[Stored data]
BEGIN
-- ==== Sys2Proof/Machine/Pending.lean ====
section
/-! DEFINITION. The sets of waiting requests (`10_state.md` rules R40 and R41): a list by strictly rising client id,
so that equal sets are equal data and a client has at most one entry (`43_register_arbiter.md` rule R182). -/

namespace Sys2Proof.Machine

/-- The canonical form: client ids strictly rising. -/
def Pending.wf {α : Type} : List (ClientId × α) → Bool
  | [] => true
  | [_] => true
  | (c, _) :: (d, b) :: t => decide (c < d) && Pending.wf ((d, b) :: t)

/-- The set with the entry `(c, a)`. -/
def Pending.insert {α : Type} (c : ClientId) (a : α) : List (ClientId × α) → List (ClientId × α)
  | [] => [(c, a)]
  | (d, b) :: t =>
    if c < d then (c, a) :: (d, b) :: t
    else if c = d then (c, a) :: t
    else (d, b) :: Pending.insert c a t

/-- The request `c` has waiting, if any. -/
def Pending.lookup {α : Type} (c : ClientId) : List (ClientId × α) → Option α
  | [] => none
  | (d, b) :: t => if d = c then some b else Pending.lookup c t

/-- The set without the entry of `c`. -/
def Pending.erase {α : Type} (c : ClientId) : List (ClientId × α) → List (ClientId × α)
  | [] => []
  | (d, b) :: t => if d = c then t else (d, b) :: Pending.erase c t

/-- Whether `c` has a request waiting. -/
def Pending.has {α : Type} (c : ClientId) (l : List (ClientId × α)) : Bool :=
  (Pending.lookup c l).isSome

end Sys2Proof.Machine
end

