-- ==== Sys2Proof/Certificates/Slice0/Obligations.lean ====
section
/-! DEFINITION. The statements for the provers, from the numbered rules of the spec. Every next state is written out as
an update of the state before, so that what it does not name is unchanged. The model's own fields in them are not the
spec's: `turns` (assumption log 2), `busAnswer` (log 3), the words of `bridge` (log 4), `port` and `portClient` (log 5),
and the histories `bus`, `results` and `calls` (log 17). -/

open Sys2Proof Sys2Proof.Machine

/-! ### Encodings -/

/-- Words and descriptors written out from the spec's encodings decode to what they stand for. The last clause is the
model's own choice and no rule's: operands that are not those of the op code are refused by name (assumption
log 14). -/
def Obligations.WrittenOutEncodingsDecode : Prop :=
  decode (.cmd32 0x8020FFFD) = .ok (.spiWrite 0x0020 0xFFFD) ∧
  decode (.cmd32 0x002F1234) = .ok (.spiRead 0x002F) ∧
  decode (.req ⟨0x0, [.word 0x8000, .word 0x10000]⟩) = .ok (.encodeWrite 0x8000 0x10000) ∧
  decode (.req ⟨0x3, [.word 0x002F0000]⟩) = .ok (.transact 0x002F0000) ∧
  decode (.req ⟨0x5, [.freq ⟨true, 7⟩, .words [2, 4]]⟩) = .ok (.tuneCgen ⟨true, 7⟩ [2, 4]) ∧
  decode (.req ⟨0x6, [.reg 4]⟩) = .ok (.regRead32 4) ∧
  decode (.req ⟨0x9, []⟩) = .ok (.reserved 0x9) ∧
  decode (.req ⟨0x7, []⟩) = .error (.operandMismatch 0x7)

/-- Rules R86 and R87: packing and unpacking by place value, on every command and every word. -/
def Obligations.PackAndUnpackByPlaceValue : Prop :=
  (∀ (a : ChipAddr) (v : Half), (pack (.write a v)).toNat = 2 ^ 31 + a.toNat * 2 ^ 16 + v.toNat) ∧
  (∀ a : ChipAddr, (pack (.read a)).toNat = a.toNat * 2 ^ 16) ∧
  ∀ w : Word,
    unpack w =
      if 2 ^ 31 ≤ w.toNat then
        .write (BitVec.ofNat 15 (w.toNat / 2 ^ 16)) (BitVec.ofNat 16 w.toNat)
      else .read (BitVec.ofNat 15 (w.toNat / 2 ^ 16))

/-- Rule R88: the round-trip laws, and the source's property of ENCODE_WRITE followed by DECODE. -/
def Obligations.CommandRoundTripLaws : Prop :=
  (∀ c : Command, unpack (pack c) = c) ∧
  (∀ w : Word, pack (unpack w) = w ↔ (w.getLsbD 31 = true ∨ w.extractLsb' 0 16 = 0)) ∧
  (∀ w : Word, ¬(w.getLsbD 31 = true ∨ w.extractLsb' 0 16 = 0) → pack (unpack w) = w &&& 0xFFFF0000) ∧
  ∀ (addr value : Word) (s : State), addr.toNat ≤ 32767 → value.toNat ≤ 65535 →
    ∃ w : Word,
      exec (.encodeWrite addr value) s =
        .next { s with results := s.results ++ [⟨s.portClient, ⟨.ok, 0, .word w⟩⟩] } ∧
      exec (.decode w) s =
        .next { s with results := s.results ++
          [⟨s.portClient, ⟨.ok, 0, .fields 1 (addr.setWidth 15) (value.setWidth 16)⟩⟩] }

/-- Decoding what the encoder gives for a well-formed instruction gives the instruction back. -/
def Obligations.DecodeOfEncodeIsTheInstruction : Prop :=
  ∀ (b : Config.Build) (i : Instr), i.wellFormed b = true → decode (encode i) = .ok i
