-- ==== Sys2Proof/Laws/Requests.lean ====
section
/-! SUPPORT. Where a client's request stands: the places counted by `heldCount`, and runs of several steps. -/

namespace Sys2Proof.Machine

/-- Whether a client has a request outstanding depends on the four places a request can stand in. -/
theorem outstanding_congr {c : ClientId} {s t : State} (ha : t.arbPending = s.arbPending)
    (hp : t.tunePending = s.tunePending) (ho : t.seq.owner = s.seq.owner) (ht : t.tune.owner = s.tune.owner) :
    outstanding c t = outstanding c s := by
  simp only [outstanding, ha, hp, ho, ht]

/-- Whether the RF control library waits for a request of its own depends on three of those places. -/
theorem rflibBusy_congr {s t : State} (hc : t.cfg = s.cfg) (ha : t.arbPending = s.arbPending)
    (hp : t.tunePending = s.tunePending) (ho : t.seq.owner = s.seq.owner) : rflibBusy t = rflibBusy s := by
  simp only [rflibBusy, rflibSelfWait, hc, ha, hp, ho]

/-- A client with nothing outstanding is held nowhere. -/
theorem heldCount_eq_zero {c : ClientId} {s : State} (h : outstanding c s = false) : heldCount c s = 0 := by
  simp only [outstanding, Bool.or_eq_false_iff, decide_eq_false_iff_not] at h
  simp [heldCount, h]

/-- A step that moves a client into none of the four places does not raise its count. -/
theorem heldCount_le {c : ClientId} {s t : State}
    (ha : Pending.has c t.arbPending = true → Pending.has c s.arbPending = true)
    (hp : Pending.has c t.tunePending = true → Pending.has c s.tunePending = true)
    (ho : t.seq.owner = some c → s.seq.owner = some c) (ht : t.tune.owner = some c → s.tune.owner = some c) :
    heldCount c t ≤ heldCount c s := by
  unfold heldCount
  split_ifs <;> simp_all

/-- A client whose bus request waits is held nowhere else. -/
theorem only_in_arbPending {c : ClientId} {s : State} (h : heldCount c s ≤ 1)
    (hc : Pending.has c s.arbPending = true) :
    Pending.has c s.tunePending = false ∧ s.seq.owner ≠ some c ∧ s.tune.owner ≠ some c := by
  unfold heldCount at h
  rw [if_pos hc] at h
  refine ⟨?_, fun ho => ?_, fun ho => ?_⟩
  · by_contra hp
    rw [if_pos (by simpa using hp)] at h
    omega
  · rw [if_pos (c := s.seq.owner = _) ho] at h
    omega
  · rw [if_pos (c := s.tune.owner = _) ho] at h
    omega

/-- A client whose TUNE_CGEN waits is held nowhere else. -/
theorem only_in_tunePending {c : ClientId} {s : State} (h : heldCount c s ≤ 1)
    (hc : Pending.has c s.tunePending = true) :
    Pending.has c s.arbPending = false ∧ s.seq.owner ≠ some c ∧ s.tune.owner ≠ some c := by
  unfold heldCount at h
  rw [if_pos hc] at h
  refine ⟨?_, fun ho => ?_, fun ho => ?_⟩
  · by_contra hp
    rw [if_pos (by simpa using hp)] at h
    omega
  · rw [if_pos (c := s.seq.owner = _) ho] at h
    omega
  · rw [if_pos (c := s.tune.owner = _) ho] at h
    omega

/-- A request found in a waiting set is waiting. -/
theorem has_of_lookup {α : Type} {c : ClientId} {l : List (ClientId × α)} {a : α}
    (h : Pending.lookup c l = some a) : Pending.has c l = true := by
  simp [Pending.has, h]

/-- A run whose first step answers `u` goes on from `u`. -/
theorem run_succ {s u : State} {k : Nat} (h : step s = .next u) :
    Host.Core.run Sys2Proof.core (k + 1) s = Host.Core.run Sys2Proof.core k u := by
  simp only [Host.Core.run]
  rw [show Sys2Proof.core.step s = .next u from h]

/-- A run of `j` steps and then `k` more. -/
theorem run_add {s u : State} {j k : Nat} (h : Host.Core.run Sys2Proof.core j s = .next u) :
    Host.Core.run Sys2Proof.core (j + k) s = Host.Core.run Sys2Proof.core k u := by
  induction j generalizing s with
  | zero => simp only [Host.Core.run] at h; cases h; rw [Nat.zero_add]
  | succ j ih =>
    rw [Nat.add_right_comm]
    simp only [Host.Core.run] at h ⊢
    split at h
    · exact ih h
    · cases h
    · cases h

/-- A turn of `Seq` in a transaction runs the command in `seq.cmd`. -/
theorem step_seq {s : State} {pick : ClientId} {draw : Word} {cmd : Command} {rest : List Turn}
    (ht : s.turns = .seq pick draw :: rest) (hst : s.seq.st ≠ .idle) (hc : s.seq.cmd = some cmd) :
    step s = exec (Instr.ofCommand cmd) { s with turns := rest, busAnswer := draw } := by
  simp [step, runTurn, ht, takeTurn, seqTurn, hst, seqAccess, hc]

end Sys2Proof.Machine
end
END
Copy out each line in the preceding records that contains "rest".

Problem solution -
theorem step_seq {s : State} {pick : ClientId} {draw : Word} {cmd : Command} {rest : List Turn}
    (ht : s.turns = .seq pick draw :: rest) (hst : s.seq.st ≠ .idle) (hc : s.seq.cmd = some cmd) :
    step s = exec (Instr.ofCommand cmd) { s with turns := rest, busAnswer := draw } := by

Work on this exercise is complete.